Since there are floats involved you should take some precautions when checking for exact equality:
e = 0.0000001 # some epsilon value accounting for imprecision
sorted(x for x in lst if abs(x[1]-x[0]-1) <= e)
# [[6.0, 7.0], [29.0, 30.0], [33.0, 34.0], [34.0, 35.0], [35.0, 36.0], [41.0, 42.0], [46.0, 47.0]]


Use list comprehension:
>>> [x for x in a if x[0] + 1 == x[1]]
[[41.0, 42.0], [46.0, 47.0], [33.0, 34.0], [34.0, 35.0], [35.0, 36.0], [6.0, 7.0], [29.0, 30.0]]
Then sort it:
>>> sorted([x for x in a if x[0] + 1 == x[1]], key=lambda x: x[0])
[[6.0, 7.0], [29.0, 30.0], [33.0, 34.0], [34.0, 35.0], [35.0, 36.0], [41.0, 42.0], [46.0, 47.0]]

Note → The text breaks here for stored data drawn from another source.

-- ==== Sys2Proof/Machine/Sha.lean ====
section
/-! DEFINITION. SHA-384, the measurement of code objects, of the firmware image and of the blob (R284, R421): the function of
FIPS 180-4, which the manual names and does not spell out. -/

namespace Sys2Proof.Machine

/-- The first 40 round constants. -/
def shaKLow : List Word :=
  [0x428A2F98D728AE22#64, 0x7137449123EF65CD#64, 0xB5C0FBCFEC4D3B2F#64, 0xE9B5DBA58189DBBC#64,
   0x3956C25BF348B538#64, 0x59F111F1B605D019#64, 0x923F82A4AF194F9B#64, 0xAB1C5ED5DA6D8118#64,
   0xD807AA98A3030242#64, 0x12835B0145706FBE#64, 0x243185BE4EE4B28C#64, 0x550C7DC3D5FFB4E2#64,
   0x72BE5D74F27B896F#64, 0x80DEB1FE3B1696B1#64, 0x9BDC06A725C71235#64, 0xC19BF174CF692694#64,
   0xE49B69C19EF14AD2#64, 0xEFBE4786384F25E3#64, 0x0FC19DC68B8CD5B5#64, 0x240CA1CC77AC9C65#64,
   0x2DE92C6F592B0275#64, 0x4A7484AA6EA6E483#64, 0x5CB0A9DCBD41FBD4#64, 0x76F988DA831153B5#64,
   0x983E5152EE66DFAB#64, 0xA831C66D2DB43210#64, 0xB00327C898FB213F#64, 0xBF597FC7BEEF0EE4#64,
   0xC6E00BF33DA88FC2#64, 0xD5A79147930AA725#64, 0x06CA6351E003826F#64, 0x142929670A0E6E70#64,
   0x27B70A8546D22FFC#64, 0x2E1B21385C26C926#64, 0x4D2C6DFC5AC42AED#64, 0x53380D139D95B3DF#64,
   0x650A73548BAF63DE#64, 0x766A0ABB3C77B2A8#64, 0x81C2C92E47EDAEE6#64, 0x92722C851482353B#64]

/-- The other 40 round constants. -/
def shaKHigh : List Word :=
  [0xA2BFE8A14CF10364#64, 0xA81A664BBC423001#64, 0xC24B8B70D0F89791#64, 0xC76C51A30654BE30#64,
   0xD192E819D6EF5218#64, 0xD69906245565A910#64, 0xF40E35855771202A#64, 0x106AA07032BBD1B8#64,
   0x19A4C116B8D2D0C8#64, 0x1E376C085141AB53#64, 0x2748774CDF8EEB99#64, 0x34B0BCB5E19B48A8#64,
   0x391C0CB3C5C95A63#64, 0x4ED8AA4AE3418ACB#64, 0x5B9CCA4F7763E373#64, 0x682E6FF3D6B2B8A3#64,
   0x748F82EE5DEFB2FC#64, 0x78A5636F43172F60#64, 0x84C87814A1F0AB72#64, 0x8CC702081A6439EC#64,
   0x90BEFFFA23631E28#64, 0xA4506CEBDE82BDE9#64, 0xBEF9A3F7B2C67915#64, 0xC67178F2E372532B#64,
   0xCA273ECEEA26619C#64, 0xD186B8C721C0C207#64, 0xEADA7DD6CDE0EB1E#64, 0xF57D4F7FEE6ED178#64,
   0x06F067AA72176FBA#64, 0x0A637DC5A2C898A6#64, 0x113F9804BEF90DAE#64, 0x1B710B35131C471B#64,
   0x28DB77F523047D84#64, 0x32CAAB7B40C72493#64, 0x3C9EBE0A15C9BEBC#64, 0x431D67C49C100D4C#64,
   0x4CC5D4BECB3E42B6#64, 0x597F299CFC657E2A#64, 0x5FCB6FAB3AD6FAEC#64, 0x6C44198C4A475817#64]

/-- The initial hash value of SHA-384. -/
def shaInit : List Word :=
  [0xCBBB9D5DC1059ED8#64, 0x629A292A367CD507#64, 0x9159015A3070DD17#64, 0x152FECD8F70E5939#64,
   0x67332667FFC00B31#64, 0x8EB44A8768581511#64, 0xDB0C2E0D64F98FA7#64, 0x47B5481DBEFA4FA4#64]

/-- The eight working words of a round. -/
structure ShaRegs where
  a : Word
  b : Word
  c : Word
  d : Word
  e : Word
  f : Word
  g : Word
  h : Word
  deriving DecidableEq, Repr

/-- One round, with its constant and its message word. -/
def shaRound (r : ShaRegs) (k w : Word) : ShaRegs :=
  let t1 := r.h + (r.e.rotateRight 14 ^^^ r.e.rotateRight 18 ^^^ r.e.rotateRight 41) + ((r.e &&& r.f) ^^^ (~~~r.e &&& r.g)) + k + w
  let t2 := (r.a.rotateRight 28 ^^^ r.a.rotateRight 34 ^^^ r.a.rotateRight 39)
    + ((r.a &&& r.b) ^^^ (r.a &&& r.c) ^^^ (r.b &&& r.c))
  { a := t1 + t2, b := r.a, c := r.b, d := r.c, e := r.d + t1, f := r.e, g := r.f, h := r.g }

/-- The next message word from the sixteen before it, the oldest first. -/
def shaNext (w : List Word) : Word :=
  let x := w.getD 1 0
  let y := w.getD 14 0
  w.getD 0 0 + (x.rotateRight 1 ^^^ x.rotateRight 8 ^^^ (x >>> 7)) + w.getD 9 0
    + (y.rotateRight 19 ^^^ y.rotateRight 61 ^^^ (y >>> 6))

/-- The rounds of a block; `w` are the next sixteen message words. -/
def shaRounds : List Word → List Word → ShaRegs → ShaRegs
  | [], _, r => r
  | k :: ks, w, r => shaRounds ks (w.drop 1 ++ [shaNext w]) (shaRound r k (w.getD 0 0))

/-- One block of 128 bytes into the hash value. -/
def shaBlock (hv : List Word) (blk : List Byte) : List Word :=
  let word (i : Nat) : Word := BitVec.ofNat 64 (leNat ((blk.drop (8 * i)).take 8).reverse)
  let x (i : Nat) : Word := hv.getD i 0
  let r := shaRounds (shaKLow ++ shaKHigh) ((List.range 16).map word)
    { a := x 0, b := x 1, c := x 2, d := x 3, e := x 4, f := x 5, g := x 6, h := x 7 }
  [x 0 + r.a, x 1 + r.b, x 2 + r.c, x 3 + r.d, x 4 + r.e, x 5 + r.f, x 6 + r.g, x 7 + r.h]

/-- The blocks of a padded message. -/
def shaBlocks : Nat → List Byte → List Word → List Word
  | 0, _, hv => hv
  | n + 1, bs, hv => shaBlocks n (bs.drop 128) (shaBlock hv (bs.take 128))

/-- The padding of a message of n bytes. -/
def shaPad (n : Nat) : List Byte :=
  0x80#8 :: List.replicate ((239 - n % 128) % 128) 0#8 ++ (leBytes 16 (8 * n)).reverse

/-- The SHA-384 digest; its first byte is the most significant. -/
def sha384 (bs : List Byte) : BitVec 384 :=
  let hv := shaBlocks ((bs.length + 144) / 128) (bs ++ shaPad bs.length) shaInit
  BitVec.ofNat 384 ((hv.take 6).foldl (fun n w => n * 2 ^ 64 + w.toNat) 0)

end Sys2Proof.Machine
end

outer_list = [[41.0, 42.0], [42.0, 17.0], [17.0, 46.0], [46.0, 47.0], [33.0, 34.0], [34.0, 35.0], [35.0, 36.0], [36.0, 7.0], [36.0, 6.0], [6.0, 7.0], [7.0, 12.0], [12.0, 17.0], [17.0, 29.0], [29.0, 30.0]]
new_outer_list = []
for inner_list in outer_list:
if inner_list[0]+1 == inner_list[1]:
new_outer_list.append(inner_list)


You can do something like:
values = [[41.0, 42.0], [42.0, 17.0], [17.0, 46.0], [46.0, 47.0], [33.0, 34.0], [34.0, 35.0], [35.0, 36.0], [36.0, 7.0], [36.0, 6.0], [6.0, 7.0], [7.0, 12.0], [12.0, 17.0], [17.0, 29.0], [29.0, 30.0]]
sortedValues = []
for value in values:
if value[1] > value[0]:
sortedValues.append(value)
print(sortedValues)


You can pair the adjacent items in the list by zipping the list with itself but with one index apart, and since you apparently want the last item despite it not having a next item to compare to, you can manually add it to the list after reversing it so that it will always match. The following example assumes that your list is stored in variable lst:
[[a, b] for (a, b), (n, _) in zip(lst, lst[1:] + [lst[-1][::-1]]) if b == n and b > a]
This returns:
[[41.0, 42.0], [17.0, 46.0], [33.0, 34.0], [34.0, 35.0], [35.0, 36.0], [6.0, 7.0], [7.0, 12.0], [12.0, 17.0], [17.0, 29.0], [29.0, 30.0]]
Note that the third item [46.0, 47.0] in your expected output is incorrect because it is actually followed by [33.0, 34.0] in your original list, whose first element is not 47.0.
And if you want to keep the items with the smallest second item when the first items duplicate, you can sort the list by the first item first, and the second item in reverse order, so that you can use the dict constructor to convert the list of two-item sublists into a dict to eliminate duplicates, and then convert the dict items to a list of sublists by mapping them to the list constructor:
list(map(list, dict(sorted([(a, b) for (a, b), (n, _) in zip(lst, lst[1:] + [lst[-1][::-1]]) if b == n and b > a], key=lambda t: (t[0], -t[1]))).items()))
This returns:
[[6.0, 7.0], [7.0, 12.0], [12.0, 17.0], [17.0, 29.0], [29.0, 30.0], [33.0, 34.0], [34.0, 35.0], [35.0, 36.0], [41.0, 42.0]]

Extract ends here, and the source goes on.